I have also running the ANALYZE command. but nothing is changing.
the test db is included in the attached zip.
thanks for your help
K. Schären
Klaus,
You have defined the field Nummer as a primary key. Therefore, each row
will have a unique value of Nummer. Your second index will enforce a
rule that all pairs of Artikel and Nummer must be unique, but that must
always be true since all values of Nummer are unique, regardless of the
value of Artikel.
The fact that Nummer is a primary key seems to confuse the optimizer for
this query. If I remove the primary key part of the definition from the
field Nummer, and use the explicit unique index you defined, then the
second query uses that index. When I do this:
CREATE TABLE Pistor2 (Nummer INTEGER NOT NULL, Artikel TEXT NOT
NULL DEFAULT '', Inhalt TEXT NOT NULL DEFAULT '')

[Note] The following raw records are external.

/-- Every store a group has issued and that is not to be held completes at its home (R104, R205), charged to the group's owner
(R454). -/
def drainGroup (s : State) (g : Nat) : State :=
  match s.group g with
  | some grp =>
    s.paid (groupOwner s g) fun s => (List.range grp.courses.length).foldl (fun s c =>
      if grp.mode = .ordinary then drainPlain s g grp c else drainScratch s g grp c) s
  | none => s

/-- Release what the supervisor reserved for a group: its private range and save record (R398, R403). -/
def releaseReserved (s : State) (grp : Group) : State :=
  if grp.saveLen = 0 then s
  else s.updCtx (s.groupCtx grp) fun c => { c with
    priv := if grp.psize = 0 then c.priv else c.priv.filter (fun e => e.1 != grp.pbase)
    saves := c.saves.filter (fun e => e.1 != grp.saveAddr) }

/-- A group of a context that is SAVING has come to an end: the SAVE may be complete (R400). -/
def noteSave (s : State) (g : Nat) (grp : Group) : State :=
  match alGet s.ctxs (s.groupCtx grp) with
  | some c => if c.state = .saving then s.post (.saveComplete g) else s
  | none => s

/-- End one group under R104: stores complete, held stores and records go, the group is RETIRED. -/
def terminateOne (s : State) (g : Nat) : State :=
  match s.group g with
  | some grp =>
    if !grp.alive then s
    else
      let s := drainGroup s g
      let s := dropToken s (s.groupPart grp) (fun e => e.1 == g)
      let s := leaveCore s g grp
      let s := releaseReserved s grp
      let s := s.updGroup g (fun x => { x with
        state := .retired, held := [], halting := false
        courses := x.courses.map (fun c => {
          c.mapLanes (fun _ l => l.gone) with
          ended := true, fifo := [], inflight := [] }) })
      let s := s.updLaunch grp.launch (fun l =>
        -- WRITTEN records finish their release; the others of the group become FREE (R350)
        let l := freeRecords l (fun r => r.grp == some g && r.state != .written)
        { l with terminated := true, fifo := l.fifo.filter (fun q => q.grp != g) })
      launchCheck ((noteSave s g grp).post (.rresGrant grp.launch)) grp.launch
  | none => s

/-- End a group, and with it the other copy of a redundant pair (R104, R485). -/
def terminateGroup (s : State) (g : Nat) : State :=
  match s.group g with
  | some grp =>
    match grp.mode with
    | .redundant _ other => terminateOne (terminateOne s g) other
    | _ => terminateOne s g
  | none => s

/-- The groups that end with a group: itself, and the other copy of a redundant pair (R104, R485). -/
def Group.ending (grp : Group) (g : Nat) : List Nat :=
  match grp.mode with
  | .redundant _ other => [g, other]
  | _ => [g]

/-- Terminate a group, with an error record of each group that ends (R104, R371). The record of the other copy of a pair
names the cause, course and lane of the copy that met it (log entry 108). -/
def terminateWith (s : State) (g kind cause first : Nat) (pc : Word) (course lane : Nat) : State :=
  match s.group g with
  | some grp =>
    let recs := (grp.ending g).filterMap fun h => (s.group h).bind fun x =>
      if x.alive then some (ErrInfo.bits ⟨pc, x.ident, x.core, x.node, course, lane, kind, cause, first⟩) else none
    recs.foldl (fun s r => writeErr s (s.groupCtx grp) r) (terminateGroup s g)
  | none => s

/-! ### Aborting a transaction (R302) -/

/-- The RECORD of an abort as TXSTAT shows it (R314). -/
def abortRecord (code user cause : Nat) (pf : Bool) : Word :=
  BitVec.ofNat 64 (cause % 256 * 2 ^ 24 + user % 256 * 2 ^ 16 + (if pf then 256 else 0) + code % 16)

/-- Abort of R302 for one lane; also whether it is a backward transfer. Code 4 (EXPLICIT) is not counted. -/
def abortLane (s : State) (g c n code user cause : Nat) (pf : Bool) : State × Bool :=
  match s.group g with
  | some grp =>
    let l := (grp.course c).lane n
    let s := s.updLane g c n fun l => { l with
      pc := l.tx.target
      depth := l.tx.beginD
      entries := l.entries.filter (fun e => decide (e.1 ≤ l.tx.beginD.toNat))
      hold := .none
      pend := none
      tx := { l.tx with
        state := .idle, beginD := 0, rlog := [], wlog := [], record := abortRecord code user cause pf
        aborts := if code = 4 then l.tx.aborts else if l.tx.aborts = 15 then 15 else l.tx.aborts + 1 } }
    (s, decide (l.tx.target ≤ l.pc))
  | none => (s, false)

/-- Abort lanes of a course, each with a code and a cause of its own; together they count as one backward transfer (R119). -/
def abortEach (s : State) (g c : Nat) (ns : List Nat) (why : Nat → Nat × Nat) : State :=
  let out := ns.foldl (fun (acc : State × Bool) n =>
    let r := abortLane acc.1 g c n (why n).1 0 (why n).2 false
    (r.1, acc.2 || r.2)) (s, false)
  bumpIf out.1 g c out.2

/-! ### Taking a trap (R303, R364 to R370) -/

/-- %TRAPCAUSE as entry writes it (R366, R368). -/
def trapCauseWord (t : PendTrap) : Word := (t.code.setWidth 64 <<< 8) ||| BitVec.ofNat 64 (causeCode t.cause)

/-- The lane ends without a handler (R370): its trap registers are written and an error record goes to the context. -/
def endTrapped (s : State) (g c n : Nat) (t : PendTrap) (kind : Nat) : State :=
  match s.group g with
  | some grp =>
    let s := s.updLane g c n (fun l => { l with trapPc := ⟨t.pc, false⟩, trapCause := ⟨trapCauseWord t, false⟩ })
    let e : ErrInfo := ⟨t.pc, grp.ident, grp.core, grp.node, c, n, kind, causeCode t.cause, 0⟩
    writeErr (endLane s g c n) (s.groupCtx grp) e.bits
  | none => s

/-- Put a course's trapped lane on the way to the handler (R367): the course waits in the core's handler queue; one that a
halt has reached is saved with its pending lanes (R372). -/
def awaitHandler (s : State) (g c n : Nat) (t : PendTrap) : State :=
  match s.group g with
  | some grp =>
    let k := grp.core.getD 0
    let s := s.updLane g c n (fun l => { l with pend := some t, hold := .none })
    let core := s.core k
    if core.handlerQ.contains (g, c) then s
    else
      let s := s.updCourse g c (fun x => { x with trap := .waiting })
      if grp.halting then s else (s.setCore k { core with handlerQ := core.handlerQ ++ [(g, c)] }).post (.handlerEntry k)
  | none => s

/-- The lane is frozen: its course is in HANDLER and it is not in the handler (R124, R367). -/
def Course.frozen (c : Course) (n : Nat) : Bool := c.trap == .handler && !(c.lane n).inHandler

/-- Take a trap in one lane. No trap is raised in a frozen lane: it is owed until the course leaves HANDLER (R367). Otherwise
an ACTIVE transaction aborts (R303); in handler mode it is a second error (R369);
POISON_CONSUMED and a zero TRAPBASE end the lane (R370); otherwise the lane awaits the handler (R367). The flag says
whether an abort was a backward transfer. -/
def takeTrap (s : State) (g c n : Nat) (t : PendTrap) : State × Bool :=
  match s.group g with
  | some grp =>
    let l := (grp.course c).lane n
    if !grp.alive || !l.live then (s, false)
    else if t.cause = .codeIntegrity then (terminateWith s g 4 0x22 0 t.pc 0xFF 0xFF, false)
    else if (grp.course c).frozen n then (s.updLane g c n (fun l => { l with pend := some t, hold := .none }), false)
    else if l.tx.state = .active then
      abortLane s g c n (if t.cause = .poisonConsumed then 8 else 5) 0 (causeCode t.cause) false
    else if l.inHandler then
      (terminateWith s g 3 0x21 l.handled.toNat t.pc c n, false)
    else if t.cause = .poisonConsumed then (endTrapped s g c n t 1, false)
    else
      let base := ((alGet s.ctxs (s.groupCtx grp)).map (·.trapBase)).getD 0
      if base == 0 && t.routine.isNone then (endTrapped s g c n t 2, false)
      else (awaitHandler s g c n t, false)
  | none => (s, false)

/-- Entry to handler mode for the course at the head of a core's queue (R368). -/
def enterHandler (s : State) (k : Nat) : State :=
  let core := s.core k
  match core.handler, core.handlerQ with
  | none, (g, c) :: rest =>
    match s.group g with
    | some grp =>
      let base := ((alGet s.ctxs (s.groupCtx grp)).map (·.trapBase)).getD 0
      let s := s.setCore k { core with
        handler := some (g, c), handlerQ := rest
        reserve := Vector.replicate 32 (Vector.replicate 32 0), reserveP := Vector.replicate 32 0 }
      s.updCourse g c (fun x => { x.mapLanes (fun _ l =>
          match l.pend with
          | some t => { l with
              inHandler := true, entryD := l.depth, trapPc := ⟨t.pc, false⟩, trapCause := ⟨trapCauseWord t, false⟩
              handled := BitVec.ofNat 8 (causeCode t.cause)
              dropped := if l.dropped = .due then .afterHandler else l.dropped
              pc := t.routine.getD base, pend := none, hold := .none }
          | none => l) with trap := .handler })
    | none => s.setCore k { core with handlerQ := rest }
  | _, _ => s

/-- The handler reserve is released: what the course's operations in flight were to write there is written nowhere (R97,
R368). -/
def Course.dropReserve (c : Course) : Course :=
  { c with inflight := c.inflight.map fun o => { o with writes := o.writes.filter fun w => match w with
      | .reserve _ _ _ => false
      | .far _ _ _ res _ => !res
      | .late _ _ _ res _ _ _ => !res
      | _ => true } }

/-- A ZMOV or ZRMAX of the course writes the columns of its handler lanes nowhere (R97). -/
def MatEntry.dropReserve (g c : Nat) (e : MatEntry) : MatEntry :=
  if e.grp = g ∧ e.course = c ∧ (e.op = .zmov ∨ e.op = .zrmax) then { e with mask := e.mask &&& ~~~e.inRes, inRes := 0 } else e

/-- Take traps in lanes of groups and courses, in order. Of the lanes of one course at one PC that abort, a backward transfer
counts once (R119; log entry 130): counted names those that have. -/
def trapMany : List (Nat × Nat × Nat × PendTrap) → List (Nat × Nat × Word) → State → State
  | [], _, s => s
  | (g, c, n, t) :: ts, counted, s =>
    let r := takeTrap s g c n t
    if r.2 ∧ !counted.contains (g, c, t.pc) then trapMany ts ((g, c, t.pc) :: counted) (bumpIf r.1 g c true)
    else trapMany ts counted r.1

/-- A REGQ of the course waits in its role's FIFO (R109). -/
def regqPending (grp : Group) (c : Nat) : Bool := grp.regq.any (fun q => q.any (fun r => r.course == c))

/-- What frozen lanes met while the course was in HANDLER takes effect (R124, R367): a REGQ that was granted is passed, and the
traps that they owe are taken, each lane standing at the instruction of its trap. -/
def thaw (s : State) (g c : Nat) : State :=
  match s.group g with
  | some grp =>
    let crs := grp.course c
    let s := if regqPending grp c then s
      else s.updCourse g c (fun x => x.mapLanes (fun _ l => if l.hold = .regq then { l with hold := .none, pc := pcNext l.pc } else l))
    let owed := (List.range 32).filterMap (fun n => (crs.lane n).pend.map (fun t => (g, c, n, t)))
    trapMany owed [] (s.updCourse g c (fun x => x.mapLanes (fun _ l => { l with pc := (l.pend.map (·.pc)).getD l.pc, pend := none })))
  | none => s

/-- The course leaves HANDLER when no lane of it is in the handler (R378), and its frozen lanes go on. -/
def leaveHandler (s : State) (g c : Nat) : State :=
  match s.group g with
  | some grp =>
    let crs := grp.course c
    if crs.trap = .handler ∧ (List.range 32).all (fun n => !(crs.lane n).inHandler) then
      let k := grp.core.getD 0
      let s := s.updCourse g c (fun x => { x.dropReserve with trap := .ordinary })
      let core := s.core k
      let s := s.setCore k { core with handler := none, matQ := core.matQ.map (MatEntry.dropReserve g c) }
      (thaw s g c).post (.handlerEntry k)
    else s
  | none => s

/-- Return from the handler in one lane (R378): D restored; the lane resumes at %TRAPPC, or ends when END is set. -/
def returnLane (s : State) (g c n : Nat) : State :=
  match s.group g with
  | some grp =>
    let l := (grp.course c).lane n
    let s := s.updLane g c n (fun l => { l with
      depth := l.entryD, inHandler := false
      dropped := if l.dropped = .afterHandler then .due else l.dropped
      entries := l.entries.filter (fun e => decide (e.1 ≤ l.entryD.toNat)) })
    if l.trapCause.val.getLsbD 63 then endLane s g c n
    else s.updLane g c n (fun l => { l with pc := l.trapPc.val })
  | none => s

end Sys2Proof.Machine
end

CREATE UNIQUE INDEX xPistor2 ON PISTOR2(ARTIKEL, NUMMER)
insert into pistor2 select * from pistor
explain query plan SELECT ARTIKEL, NUMMER FROM PISTOR ORDER BY ARTIKEL, NUMMER
the query plan shows that the index is being used, and an explain
command shows that the sort is not done.
I think you have found an issue (I won't call it a bug because the query
does work correctly) with the optimizer. Your first query uses the index
because the output list is not ordered by Nummer, so the implicit index
on Nummer is not of any use, and the optimizer then find the other index
and uses it. The second query seems to think that it can use the
implicit index on Nummer to do part of the ordering, and since SQLite
only uses one index per table scan it can't use the explicit index. Then
it determines that it needs to do a sort to order by Artikel. My change
removes the implicit index on Nummer, so then it finds and uses the
explicit index to scan the table in the correct order.